WHAT YOU HAVE TO DO:
In the records below, some lines contain the word "that". Copy each of them.

[Stored data]

****************************************

-- ==== Sys2Proof/Tests/Slice0.lean ====
section
/-! SUPPORT. Tests of the model: ill-formed commands refused; values of the spec's rules and worked examples, a step or two
each (FRAME_RECEIVED, by which most rules act, has a test for each block it reaches); and, for each statement with
hypotheses, a state and operands that meet them together. -/

-- One proof at a time: as many threads as theorems would each take a stack of their own.
set_option Elab.async false

namespace Sys2Proof.Tests

open Sys2Proof.Machine

/-! ### States the tests share -/

/-- The state after reset, its start over and nothing loading, in a supervisor state. -/
def part (st : SupState) : State :=
  { State.reset with
    start := none
    store := { State.reset.store with op := .idle, imageGood := true }
    sup := ⟨st, .none, none, false, false⟩ }

/-- A hold context of a step. -/
def context (step : Nat) : Context := ⟨some .forward, step, some ⟨0, 180000⟩, PerWheel.all none, 300, none, false⟩

/-- A hold in force, in a supervisor state. -/
def hold (st : SupState) (step : Nat) : State :=
  { part st with sup := ⟨st, .none, some (context step), false, false⟩ }

/-- A frame of an 11-bit identifier. -/
def frame (id : BitVec 11) (data : List Byte) (dlc : Fin 9) : Frame := ⟨.std id, false, dlc, data⟩

/-- A route entry for one 11-bit identifier. -/
def entry (p : Port) (id : BitVec 29) (a : Action) (signals : List (Fin 20)) : RouteEntry :=
  ⟨true, p, false, id, 0x7FF#29, a, false, signals⟩

/-- A part whose route table is IN FORCE with one entry. -/
def routed (st : SupState) (e : RouteEntry) : State :=
  { part st with
    route := ⟨.inForce, none⟩
    work := { Working.blank with routes := (Vector.replicate 96 RouteEntry.blank).set 0 e } }

/-- A part that can serve a management request. -/
theorem witness_Serves (st : SupState) : (part st).Serves := by
  constructor
  · cases st <;> rfl
  · rfl
  · rfl
  · exact (by decide : 0 < shortSize)

/-! ### Ill-formed commands (R1, R9) -/

theorem test_frame_with_too_few_bytes_is_ill_formed :
    Instr.wf (.frameReceived .v (frame 0x100#11 [1#8] 2)) = false := by decide

theorem test_frame_with_too_many_bytes_is_ill_formed :
    Instr.wf (.frameReceived .b (frame 0x100#11 [1#8, 2#8, 3#8] 2)) = false := by decide

theorem test_remote_frame_with_data_is_ill_formed :
    Instr.wf (.frameReceived .v ⟨.std 0x100#11, true, 1, [1#8]⟩) = false := by decide

theorem test_remote_frame_without_data_is_well_formed :
    Instr.wf (.frameReceived .v ⟨.std 0x100#11, true, 8, []⟩) = true := by decide

/-! ### The machine -/

/-- No word spells a command: the table gives its rows no bits. -/
theorem test_no_word_is_a_command : decodeTableWord 16 0xFFFF = none := by decide

/-- An idle step moves the time base by 1 ms (notes/assumptions/4.md). -/
theorem test_idle_step_moves_time : (match step (part .standby) with
    | .next t => t.now
    | .fault _ => 0
    | .refused _ => 0) = 1 := by decide

/-! ### The truck of section 4.11 -/

/-- The state a command answers. -/
def after (o : Host.Outcome State Fault Refusal) : State :=
  match o with
  | .next t => t
  | .fault _ => State.reset
  | .refused _ => State.reset

/-- A FRESH record. -/
def rec (value : Int) : SampleRecord := ⟨value, .fresh, false, some ⟨0, 100⟩, some ⟨0, 300⟩, .unknown⟩

/-- A channel ACCEPTED, FRESH and PASSED, advertising 800 kPa. -/
def accepted (n : BitVec 4) (pressure : Nat) : ChannelRecord :=
  ⟨.accepted, some ⟨n, 200#8, false, 7#8⟩, 3, pressure, false, .fresh, some ⟨0, 100⟩, some ⟨0, 300⟩, .passed, false⟩

/-- The signal table of the truck: GRADE and PAYLOAD as in section 2.2's example, WHEEL_2 with a direction sub-field and
WHEEL_4 without, each of 8 bits. -/
def truckSignals : Vector SigEntry 20 :=
  (((((((Vector.replicate 20 SigEntry.blank).set 0 ⟨.grade, 0, 0, 16, false, true, 512, 0, 100, 300, none⟩).set 1
    ⟨.payload, 4, 0, 16, false, false, 2048, 0, 100, 300, none⟩).set 2
    ⟨.drumSpeed, 0, 0, 16, false, true, 1024, 0, 100, 300, none⟩).set 3
    ⟨.reservoir, 0, 0, 16, false, false, 1024, 0, 100, 300, none⟩).set 4
    ⟨.parkStatus, 0, 0, 2, false, false, 1024, 0, 100, 300, none⟩).set 6
    ⟨.wheel .w2, 0, 0, 8, false, false, 1024, 0, 100, 300, some (1, 0)⟩).set 7
    ⟨.wheel .w4, 0, 0, 8, false, false, 1024, 0, 100, 300, none⟩

/-- Settings, channels and curves of section 4.11, K_d 916. -/
def truckWork : Working :=
  { settings := { Settings.default with drivelineFactor := 916, portVDefault := .pass }
    routes := Vector.replicate 96 RouteEntry.blank
    signals := truckSignals
    channels := ⟨⟨true, .std 0x340#11, .std 0x350#11, 90, false⟩, ⟨true, .std 0x341#11, .std 0x351#11, 120, false⟩,
      ⟨true, .std 0x342#11, .std 0x352#11, 120, false⟩, ⟨true, .std 0x343#11, .std 0x353#11, 80, true⟩⟩
    gradeCurve := #v[⟨0, 0⟩, ⟨50, 490⟩, ⟨100, 976⟩, ⟨150, 1455⟩, ⟨200, 1924⟩, ⟨250, 2379⟩, ⟨300, 2818⟩, ⟨450, 4025⟩]
    drumCurve := #v[⟨0, 0⟩, ⟨40, 20⟩, ⟨80, 45⟩, ⟨120, 70⟩, ⟨200, 100⟩] }

/-- The truck in a supervisor state with a hold context or none, a grade, a drum speed and a reservoir. -/
def truckAt (st : SupState) (ctx : Option Context) (mode : HoldMode) (grade drum reservoir : Int) : State :=
  { part st with
    work := truckWork
    route := ⟨.inForce, some (.ext 0x0C2A1E10#29)⟩
    signals :=
      { state := .inForce
        bindings := ((Vector.ofFn fun k => (truckSignals.get k).role).set 5 .liftAxle).set 8 .driverPresent
        records := (((((((((Vector.replicate 20 SampleRecord.start).set 0 (rec grade)).set 1 (rec 1900)).set 2
          (rec drum)).set 3 (rec reservoir)).set 4 (rec 0)).set 5 (rec 1)).set 6 (rec 252)).set 7 (rec 17)).set 8 (rec 1)
        window := [grade, grade, grade, grade, grade], keptSign := .positive, reversal := none }
    channels := ⟨.inForce, ⟨accepted 1#4 240, accepted 2#4 240, accepted 3#4 240, accepted 4#4 0⟩, ⟨⟨true, true, true, false⟩, 330, some 800⟩⟩
    calculator := ⟨.inForce, 1900, HoldResult.unworked Settings.default 1900 330, .fail, 0⟩
    creep := ⟨{ PerWheel.all Track.cleared with w2 := ⟨true, some 252, .running ⟨0, 300⟩, false⟩,
                                                 w4 := ⟨true, some 17, .expired, true⟩ }, false, 2⟩
    merger := { Merger.start with mode := mode, driver := ⟨PerChan.all 0, .fresh, some ⟨0, 100⟩, some ⟨0, 300⟩, none⟩ }
    sup := ⟨st, .none, ctx, false, false⟩
    park := ⟨st.prq, st.isHold, if st = .securing then .waiting else .idle, none⟩ }

/-- The hold context of section 6.6's example, at a step. -/
def truckHold (step : Nat) : Context :=
  { context step with wheels := { PerWheel.all none with w2 := some ⟨some 252, 0, 0⟩, w4 := some ⟨some 17, 0, 0⟩ } }

/-- The base case of section 4.11: HOLDING at a step, 22.0 %, 12.0 rpm, 850 kPa. -/
def truck (step : Nat) : State := (truckAt .holding (some (truckHold step)) .hold 220 120 850).evaluateCore

/-! ### Worked cases of the calculator (section 4.11) -/

theorem test_base_case : ((truck 0).calculator.record) =
    ⟨2106, 1900, 3150, 6634, 70, 281, 6915, 200, 8298, 330, 252, 650, 252, false, true⟩ := by decide +kernel

theorem test_base_case_target : (truck 0).calculator.record.target = 252 := by decide +kernel

theorem test_escalated_force : (truck 3).calculator.record.force = 11410 ∧ (truck 3).calculator.record.target = 348 := by
  decide +kernel

theorem test_floor : (truckAt .holding none .hold 40 120 850).evaluation =
    ⟨392, 1900, 3150, 1235, 70, 53, 1288, 200, 1546, 330, 47, 650, 150, false, true⟩ := by decide +kernel

theorem test_low_reservoir : (truckAt .holding none .hold 40 120 220).evaluation.insufficient = true ∧
    (truckAt .holding none .hold 40 120 220).evaluation.pHold = 120 := by decide +kernel

/-- One insufficient channel (section 4.11): C2 alone takes the limit of 650 kPa. -/
theorem test_one_channel_is_insufficient :
    ({ truckAt .holding none .hold 220 120 850 with
        channels := { (truck 0).channels with derived := ⟨⟨false, true, false, false⟩, 120, some 800⟩ } }.evaluation).pHold = 650 := by
  decide +kernel

/-- A LOST drum speed takes the cap of 400 (section 4.11). -/
theorem test_lost_drum_speed : drumAllowance truckWork.drumCurve .lost false 150 = 400 := by decide +kernel

/-- Discharge just begun: 45 + 150 (section 4.11). -/
theorem test_reversal_allowance : drumAllowance truckWork.drumCurve (.value (-80) true) true 150 = 195 := by
  decide +kernel

/-- Section 4.8: 500 N·m in a ratio of 12.500 with K_d 916 is 5725. -/
theorem test_drive_force : driveForce truckWork.settings 500 12500 = 5725 := by decide +kernel

/-- Rows 1 and 3 of section 4.11's payload table. -/
theorem test_payload_falls_and_rises :
    limitPayload Settings.default 2000 1900 = 1995 ∧ limitPayload Settings.default 1990 1993 = 1993 := by decide +kernel

/-! ### Ports (section 1.1's and 1.3's examples) -/

/-- A part with Port B's counts. -/
def portB (tx : Nat) (mode : PortMode) : State := { part .standby with portB := ⟨tx, 0, mode, 0, none⟩ }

****************************************

YOUR RESPONSE:
hypotheses, a state and operands that meet them together. -/
/-- A part that can serve a management request. -/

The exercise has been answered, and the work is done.